Literally, again, we can't pick up the question, I don't wanna mislead. If you can type it again, we'll come back to it. I'm sorry about that. The phone line is affecting the communication. I'm sorry. Doesn't appear to be more questions coming through. You know, there's one more question online that we will answer. You know, when I talked about alternative products, people said, are you considering health insurance? We have health insurance solutions, so that will always be part of the mix. We're prepared for that from a Polish perspective. There's also a question about the slowdown in Diagnostic revenues in Poland and Ukraine.
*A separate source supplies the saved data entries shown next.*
/-- A strip error in a page (R95): waste on a unit that decides, the slot BAD, counted, latched and reported; the
samples as delivered stay with the page. -/
def State.stripError (s : State) (r : PageRun) (id gen k : Nat) (d : StripRead) : State :=
  let s := if s.authoritative then s.wasteStrip r id gen k else s
  let s := s.modSlot id gen k fun x => { x with state := stBad, ue := false }
  let s := (s.addSat CS_DEC_ERR_COUNT 1).wr CS_DEC_LAST (id + gen * 65536)
  let s := (s.wr CS_DEC_LAST_SLOT (k % 2 ^ 24 + d.reason * 2 ^ 24)).raise 0x3201 d.reason (packGen id gen) k
  { s with ingest := { s.ingest with failed := s.ingest.failed ++ [⟨id, gen, k, r.ord, r.page, d.samples⟩] } }

/-- Raw-form bytes that left the fetch unit or a decoder. -/
def State.rawOut (s : State) (n : Nat) : State :=
  let s := { s with ingest := { s.ingest with rawOut := s.ingest.rawOut + n } }
  s.put CS_DEC_OUT_UNITS_64K (s.ingest.rawOut / 65536)

/-- A strip delivered whole to a page: checked, and an error acted on (R93, R95). -/
def State.stripDeliver (s : State) (r : PageRun) (id gen k : Nat) : State :=
  let d := s.stripRead id gen k
  let s := s.rawOut (s.slotOf id gen k).rawLen
  let s := { s with ingest := { s.ingest with waiting := s.ingest.waiting.filter (· != (id, gen, k)) } }
  if d.reason == 0 then { s with ingest := { s.ingest with fetched := s.ingest.fetched ++ [(id, gen, k)] } }
  else s.stripError r id gen k d

/-- Whether a slot's data may be read. -/
def Slot.readable (x : Slot) : Bool := x.state == stStored || x.state == stHeld || x.state == stMismatch

/-- What a strip failed with in a page (R95). -/
def State.failedIn (s : State) (r : PageRun) (id gen k : Nat) : Option Failed :=
  s.ingest.failed.find? fun f => f.id == id && f.gen == gen && f.slot == k && f.ord == r.ord && f.page == r.page

/-- A page past its check that fetches a slot without data, as one another page's strip error has made BAD: zeros, and the
lines it feeds waste-marked on a unit that decides (R95). -/
def State.stripZeros (s : State) (r : PageRun) (id gen k : Nat) : State :=
  let s := if s.authoritative then s.wasteStrip r id gen k else s
  { s with ingest := { s.ingest with failed := s.ingest.failed ++ [⟨id, gen, k, r.ord, r.page, []⟩] } }

/-- A strip a line is about to use, fetched and checked if it has not been (R93, R95); the lines of one an uncorrectable DRAM
error has made BAD are VOID instead (R45). -/
def State.stripNeed (s : State) (r : PageRun) (id gen k : Nat) : State :=
  let x := s.slotOf id gen k
  if x.readable then (if s.ingest.fetched.contains (id, gen, k) then s else s.stripDeliver r id gen k)
  else if x.ue || (s.failedIn r id gen k).isSome then s
  else s.stripZeros r id gen k

/-- The samples a page receives from a slot (R95): decoded; as delivered when the strip failed in this page; zeros
otherwise. -/
def State.stripSamples (s : State) (r : PageRun) (id gen k : Nat) : List Nat :=
  let x := s.slotOf id gen k
  if x.readable then (s.stripRead id gen k).samples else ((s.failedIn r id gen k).map (·.samples)).getD []

/-- The earliest checked page not yet at PAGE_DONE that uses a generation. -/
def State.userOf (s : State) (id gen : Nat) : Option PageRun :=
  s.scan.runs.find? fun r => !r.done && (List.range 8).any fun n => r.useOf n == some (id, gen)

/-- Whether a strip is still to be fetched and checked. -/
def State.stripDue (s : State) (id gen k : Nat) : Bool :=
  (s.slotOf id gen k).readable && !s.ingest.fetched.contains (id, gen, k)

/-- The fire time of the first line a strip feeds in the earliest checked page that uses it (R101). -/
def State.stripFire (s : State) (r : PageRun) (id gen k : Nat) : Nat :=
  match s.surf id gen with
  | none => 0
  | some f =>
    let row := k / bodyCols f.body % bodyRows f.body
    let plane := k / (bodyCols f.body * bodyRows f.body)
    let times := (List.range 8).flatMap fun n =>
      let l := layerOf r.set n
      if r.useOf n == some (id, gen) then
        let line := r.firstLine + ((l.rowLines r.gridY f.body row).1 - l.linesAbove r.gridY r.upsample row)
        (if l.format = 2 then r.bars else (l.bars[plane]?).toList).map (s.lineTime r line)
      else []
    (times.min?).getD 0

/-- A decoder given to a strip (R101). -/
def State.decodeBegin (s : State) (n : Nat) (key : Nat × Nat × Nat) : State :=
  { s.setBitOf CS_DEC_STAT_BUSY n true with ingest := { s.ingest with
      decoding := s.ingest.decoding ++ [(n, key)], waiting := s.ingest.waiting.filter (· != key) } }

/-- The pending strip whose first line has the earliest fire time (R101); ties go to the one fetched first. -/
def State.decodeNext (s : State) : Option (Nat × Nat × Nat) :=
  let due := s.ingest.waiting.filterMap fun k =>
    if s.stripDue k.1 k.2.1 k.2.2 then (s.userOf k.1 k.2.1).map fun r => (s.stripFire r k.1 k.2.1 k.2.2, k) else none
  (due.foldl (fun (r : Option (Nat × Nat × Nat × Nat)) x => match r with
    | none => some x
    | some y => if x.1 < y.1 then some x else some y) none).map (·.2)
From a Poland perspective, there was a B2B contract change that happened which would have affected our underlying numbers. We are confident that we will be able to outgrow that as we go through the year. Ukraine was impacted by, you know, obviously the weather, 'cause it, that time of year down there is quite tough. The war impacted at a higher rate in Q1. As a consequence of that, it affected the numbers. You know, that seems to have recovered as we've gone through the quarter. Again, we expect that to be stronger.
Yeah, please.
There's a question also about the revenues we generate on CT, MRI scanners with the funds in Poland above the contract limit. You know, that's not something that we would disclose. You know, it's too much operational detail and sensitive. What I would say is that, you know, we have limited exposure to the NFZ. They are making changes in their contract limits in this particular area, but it's not a big part of our business volumes. You know, it will impact us, but at the same time, it's gonna impact the speed of delivery for the consumer.
There'll probably be a change in mix that happens here from some people that historically have gone to NFZ, and over time they'll switch back to being out of pocket.
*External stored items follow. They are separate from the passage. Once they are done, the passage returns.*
-- ==== Sys2Proof/Machine/Ingest.lean ====
section
/-! DEFINITION. Sessions, windows and DBT transfers (spec/02, R53–R64, R529, R531). -/

namespace Sys2Proof.Machine

/-! Sessions and windows (R54, R55) -/

/-- The first of `v`, `v + 1`, … modulo 2^32 that is not 0 and not in a list. -/
def freshFrom (used : List Nat) : Nat → Nat → Nat
  | 0, v => v
  | k + 1, v => if v % 2 ^ 32 = 0 ∨ used.contains (v % 2 ^ 32) then freshFrom used k (v + 1) else v % 2 ^ 32

/-- SESSION_OPEN (R54): an id never 0 and not used before since reset, else free. The 17th session is refused with BUSY
(log 51). -/
def State.sessionOpen (body : List Nat) (s : State) : Ans × State :=
  if 16 ≤ s.ingest.sessions.length then (.of stBusy 0, s)
  else
    let d := s.draw
    let id := freshFrom s.ingest.usedIds (s.ingest.usedIds.length + 2) (Config.sessionDraw d.1).toNat
    let frag := if bit (body.getD 0 0) 0 then 8192 else 1408
    let s := d.2
    (.okBody [id], { s with ingest := { s.ingest with
      sessions := s.ingest.sessions ++ [⟨id, frag⟩], usedIds := id :: s.ingest.usedIds } })

/-- HP_DBT_INFLIGHT brought up to date. -/
def State.xfersShow (s : State) : State := s.put HP_DBT_INFLIGHT_XFERS s.ingest.xfers.length

/-- The window of a number within a session. -/
def State.window (s : State) (session num : Nat) : Option Window :=
  s.ingest.windows.find? fun w => w.session == session && w.num == num

/-- A transfer's slot returned to EMPTY when it has not reached STORED (R531). -/
def State.xferSlotBack (s : State) (x : Xfer) : State :=
  match s.window x.session x.window with
  | some w =>
    if w.kind == .stripWrite && (s.slotOf w.surf w.gen x.obj).state == stLoading then
      s.modSlot w.surf w.gen x.obj Slot.clear else s
  | none => s

/-- A transfer ended: the fragments that follow its last one within 10 ms are dropped (R62). -/
def State.xferEnd (s : State) (x : Xfer) : State :=
  let same (y : Xfer) : Bool := y.session == x.session && y.window == x.window && y.id == x.id
  ({ s with ingest := { s.ingest with
      xfers := s.ingest.xfers.filter fun y => !same y
      ended := ⟨x.session, x.window, x.id, x.lastAt⟩ :: s.ingest.ended } }).xfersShow

/-- Transfers discarded with no response (R39, R55, R63, R531). -/
def State.xfersDrop (s : State) (p : Xfer → Bool) : State :=
  s.each (s.ingest.xfers.filter p) fun s x => (s.xferSlotBack x).xferEnd x

/-- Windows closed, and their transfers discarded. -/
def State.windowsClose (s : State) (p : Window → Bool) : State :=
  let gone := s.ingest.windows.filter p
  let s := s.xfersDrop fun x => gone.any fun w => w.session == x.session && w.num == x.window
  { s with ingest := { s.ingest with windows := s.ingest.windows.filter fun w => !p w } }

/-- SESSION_CLOSE (R55); a session that is not open answers RANGE (log 51). -/
def State.sessionClose (body : List Nat) (s : State) : Ans × State :=
  let id := body.getD 0 0
  if s.ingest.sessions.any (·.id == id) then
    let s := s.windowsClose (·.session == id)
    (.ok, { s with ingest := { s.ingest with sessions := s.ingest.sessions.filter (·.id != id) } })
  else (.value 0, s)

/-- WINDOW_OPEN's body as a window (R423). -/
def windowOf (body : List Nat) : Window :=
  let w1 := body.getD 1 0
  let w2 := body.getD 2 0
  { num := bits w1 31 24, session := body.getD 0 0
    kind := if bits w1 1 0 = 0 then .stripWrite else if bits w1 1 0 = 1 then .tableWrite else .readBack
    target := bits w1 6 4, surf := w2 / 65536, gen := w2 % 65536, img := w2, readonly := false }

/-- Whether a window works on a surface generation, and whether on a table image. -/
def Window.onSurf (w : Window) : Bool := w.kind == .stripWrite || (w.kind == .readBack && w.target == 0)
def Window.onImg (w : Window) : Bool := w.kind == .tableWrite || (w.kind == .readBack && w.target == 4)

/-- Table image slots in region 0 (R423). -/
def State.imgSlots (s : State) : Nat := s.rgnSize 0 / 0x100000

/-- Where a table image slot lies in the store; in replay a slot 0x8000 + k to be written is MiB k of region 6 (R495). -/
def State.imgBase (s : State) (w : Window) : Option Nat :=
  if s.is GL_ROLE_STAT_REPLAY && w.kind == .tableWrite && decide (0x8000 ≤ w.img) then
    (if (w.img - 0x8000) * 0x100000 < s.rgnSize 6 then some (s.rgnBase 6 + (w.img - 0x8000) * 0x100000) else none)
  else if w.img < s.imgSlots then some (s.rgnBase 0 + w.img * 0x100000)
  else none

/-- WINDOW_OPEN (R55). -/
def State.windowOpen (body : List Nat) (s : State) : Ans × State :=
  let w := windowOf body
  let f := s.surf w.surf w.gen
  if !s.ingest.sessions.any (·.id == w.session) then (.value 0, s)
  else if 63 < w.num || bits (body.getD 1 0) 1 0 == 3 || (w.kind == .readBack && 4 < w.target) then (.value 1, s)
  else if (w.onSurf && f.isNone) || (w.onImg && (s.imgBase w).isNone) then (.value 2, s)
  else if s.ingest.windows.any (·.num == w.num) || (w.onSurf && ((f.map (·.released)).getD false)) then (.of stBadState 0, s)
  else
    let ro := w.kind == .stripWrite && ((f.map (·.inUse)).getD false)
    (.okBody [b2n ro], { s with ingest := { s.ingest with windows := s.ingest.windows ++ [{ w with readonly := ro }] } })

/-- WINDOW_CLOSE (R55); a window that is not open answers RANGE (log 51). -/
def State.windowClose (body : List Nat) (s : State) : Ans × State :=
  let n := bits (body.getD 0 0) 31 24
  if s.ingest.windows.any (·.num == n) then (.ok, s.windowsClose (·.num == n)) else (.value 0, s)

/-! Answers (R60) -/

/-- An ACK (reason 0) or NAK sent and counted. -/
def State.dbtSend (s : State) (r : DbtReply) : State :=
  (s.emit (.dbt r)).inc (if r.reason = 0 then HP_DBT_ACKS_COUNT else HP_DBT_NAKS_COUNT)

/-- An ACK or NAK decided: delayed while C3 is shed (R60). -/
def State.dbtReply (s : State) (r : DbtReply) : State :=
  if s.c3Shed then { s with ingest := { s.ingest with delayed := s.ingest.delayed ++ [r] } } else s.dbtSend r

/-- RDDATA fragments of an object (R64). -/
def State.sendObj (s : State) (r : ReadOut) : State :=
  let n := cdiv r.bytes.length r.frag
  let crc := crc32c r.bytes
  s.each (List.range n) fun s i =>
    s.emit (.rddata r.port r.dst r.session r.window r.id r.obj i n r.bytes.length crc (slice r.bytes (i * r.frag) r.frag))

/-- Delayed answers and read-backs sent once C3 has its tokens back. -/
def State.dbtFlush (s : State) : State :=
  if s.c3Shed then s
  else
    let s' : State := { s with ingest := { s.ingest with delayed := [], reads := [] } }
    (s'.each s.ingest.delayed fun s r => s.dbtSend r).each s.ingest.reads State.sendObj

/-- A transfer ended with an answer to the source of the fragment that completed it; to that of its last fragment where
none did (log 51). -/
def State.xferAnswer (s : State) (x : Xfer) (reason : Nat) : State :=
  (s.xferEnd x).dbtReply ⟨x.session, x.window, x.id, x.obj, x.fragCount, x.len, x.crc, reason, x.src, x.port, x.ports⟩

/-- A fragment, or another datagram, dropped and counted, with no answer (R25, R58, R63). -/
def State.dbtDrop (s : State) : State := s.inc HP_DBT_DROP_COUNT

/-! Fragments (R58–R62, R529) -/

/-- Whether a fragment's lengths keep R57 and R58 for a fragment size. -/
def fragOk (h : DbtHdr) (f : Nat) (n : Nat) : Bool :=
  h.magic == 0xDB70 && h.ver == 1 && h.payloadLen == n && h.fragCount != 0 && decide (h.frag < h.fragCount) &&
    h.xferLen != 0 && decide (h.xferLen ≤ h.fragCount * f) && decide ((h.fragCount - 1) * f < h.xferLen) &&
    h.payloadLen == (if h.frag + 1 = h.fragCount then h.xferLen - (h.fragCount - 1) * f else f)

/-- Whether a fragment belongs to a transfer in flight. -/
def Xfer.isOf (x : Xfer) (h : DbtHdr) : Bool := x.session == h.session && x.window == h.window && x.id == h.xferId

/-- Whether a fragment belongs to a transfer that ended less than 10 ms before its last fragment (R62). -/
def State.isEnded (s : State) (h : DbtHdr) : Bool := s.ingest.ended.any fun e =>
  e.session == h.session && e.window == h.window && e.id == h.xferId && !s.past e.lastAt 10000000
Can we go back to the queue?
Happy to do so.
The next question comes from Mattias Vadsten from SEB. Please go ahead.
Yes. Thank you. Just a clarification. I just wanted to make sure I caught your comments, Anand, correctly. The EBITDA margin improved by 90 bits year-over-year in Q1. Did I catch it correctly that you say basically the year-on-year margin improvement coming quarters will be much more modest? We obviously don't know exactly how it should be per quarter here. I just wanted to understand the profile sort of Q2 through Q4 based on the comments.
Obviously it's difficult for me to say without telling you the number, which I don't want to do. I think if you look at more than 50% of the growth in Q1, on the margin rate of, you know, roughly 120 basis points is due to the acquisition. That disappears in Q2 'cause it's in our base. Hopefully from that you can figure out what I'm saying with regards to the number for the rest of the year.
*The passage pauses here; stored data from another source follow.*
/-- The estimates' 10 µs update (R186, R188). -/
def State.estimateUpdate (s : State) : State :=
  let s := s.speedUpdate.accUpdate.webFollow.histPush
  if decide (s.agate.binEnd ≤ s.now) then s.binFlush else s

end Sys2Proof.Machine
end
Yeah, no, absolutely. Thank you so much.
There are no more phone questions at this time, so I hand the conference back to the speakers for any closing comments.
Yeah. Just, thank you to everybody for attending. There was quite a lot of varied questions today and quite a lot of detail that we went into. Fully expected that with the, you know, difficult first quarter sort of headwinds. They're gone now, so we're looking forward to progressing for the rest of the year. You know, as I said before, we're pleased with the progress we've made on Q1. We're very pleased with the strength of our model considering those unusual circumstances. And that's energized us for the future. We're very much looking forward to how we develop this year. You know, and finally, a big thank you to everybody in Medicover for making these results happen.
They've done a fantastic job. Thank you.